In early March, investment bank Barclays analyst Geoff Meacham wrote a letter to Gilead management about his frustration with the company's stagnation.

He recently provided an update following significant investor feedback. A majority of investors agreed on the need for a transformational M&A deal, which could be a catalyst for renewed growth.

"The majority of investors agreed with the need for a larger, more transformational deal, which could be multiple-expanding and pipeline accretive. Importantly, this could provide a real catalyst to put GILD shares back on a growth trajectory that could be more broadly appealing to investors; we suspect this is fully appreciated by the management team and board.

"A minority of investors were focused on capital deployment through buybacks and dividend growth driven by a healthy underlying HIV franchise. These investors were genuinely concerned about a large, dilutive deal. While a middle ground could be a material step up in biz dev/licensing activity, this could be a time-consuming process where a critical mass of deals could take 12+ months to be fully executed.
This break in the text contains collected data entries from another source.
-- ==== Sys2Proof/Decode.lean ====
section
/-! DEFINITION. Command codes (30_encoding R50, R51; opcode_table.json): the decoder of a command transaction, total,
rejecting by name, and the encoder. -/

namespace Sys2Proof

/-- One transaction of a command port (00_scope R8): an 8-bit code, a payload with its length, and the key handle
that travels beside the payload of `CONFIG` (30_encoding R53; `invalid` when there is none). -/
structure Command where
  code : Byte
  payload : Bytes
  key : Key
deriving DecidableEq, Repr

/-- Why a transaction is no command of the unit. -/
inductive DecodeError where
  /-- The code is not in the unit's row of 30_encoding R50; the unit answers `E_REJECTED` (44_config R108). -/
  | unknownCode (code : Byte)
  /-- No byte at all, so not even a code; a command port never carries this. -/
  | noCode
deriving DecidableEq, Repr

/-- What a transaction on the unit's port asks for: all 8 bits of the code are decoded (30_encoding R50). -/
def decode (u : UnitId) (c : Command) : Except DecodeError Instr :=
  match u, c.code.toNat with
  | .enc, 1 => .ok (.encConfig c.key c.payload)
  | .enc, 2 => .ok (.encEncode c.payload)
  | .enc, 5 => .ok .encClose
  | .dec, 1 => .ok (.decConfig c.key c.payload)
  | .dec, 3 => .ok (.decDecode c.payload)
  | .dec, 4 => .ok .decEnd
  | .dec, 5 => .ok .decClose
  | _, _ => .error (.unknownCode c.code)

/-- A command written as its code byte followed by its payload bytes, the key handle beside them
(30_encoding R51; the notation of 95_test_vectors). -/
def decodeBytes (u : UnitId) (key : Key) : Bytes → Except DecodeError Instr
  | [] => .error .noCode
  | code :: payload => decode u ⟨code, payload, key⟩

/-- The transaction of a command, from the table of 30_encoding R50; only `CONFIG` carries a key handle. -/
def encode : Instr → Command
  | .encConfig key payload => ⟨0x01#8, payload, key⟩
  | .decConfig key payload => ⟨0x01#8, payload, key⟩
  | .encEncode chunk => ⟨0x02#8, chunk, .invalid⟩
  | .decDecode chunk => ⟨0x03#8, chunk, .invalid⟩
  | .decEnd => ⟨0x04#8, [], .invalid⟩
  | .encClose => ⟨0x05#8, [], .invalid⟩
  | .decClose => ⟨0x05#8, [], .invalid⟩

/-- The bytes of a command whose bits are `w`, the first byte its least significant 8 bits. -/
def tableBytes (nbits w : Nat) : Bytes :=
  (List.range (nbits / 8)).map fun k => BitVec.ofNat 8 (w / 2 ^ (8 * k))

/-- DESIGN CHOICE, log 15: the port on which bits given without one are read: ENC's if they are a command there,
else DEC's (no bit of a code names its unit, 30_encoding R50). -/
def tableUnit (bytes : Bytes) : UnitId :=
  match decodeBytes .enc .invalid bytes with
  | .ok _ => .enc
  | .error _ => .dec

/-- The instruction the decoder reads from `nbits` bits `w`, with no key handle beside them. -/
def decodeTableWord (nbits w : Nat) : Option Instr :=
  (decodeBytes (tableUnit (tableBytes nbits w)) .invalid (tableBytes nbits w)).toOption

end Sys2Proof
end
"Overall, we definitely get the impression that valuation is unsatisfactory to Gilead and that there is more urgency towards a deal than even six months ago. That said, it isn't clear to us if there is a willingness to deviate from the company's typical deal parameters or go into new therapeutic categories."

(end of Meacham notes)

This is certainly encouraging for Gilead investors. But it's all still speculation and hope right now, not a strategy from the company itself.

Until an M&A cannon is fired, just keep your eye on the Zacks Rank. It will let you know when a true turnaround is afoot.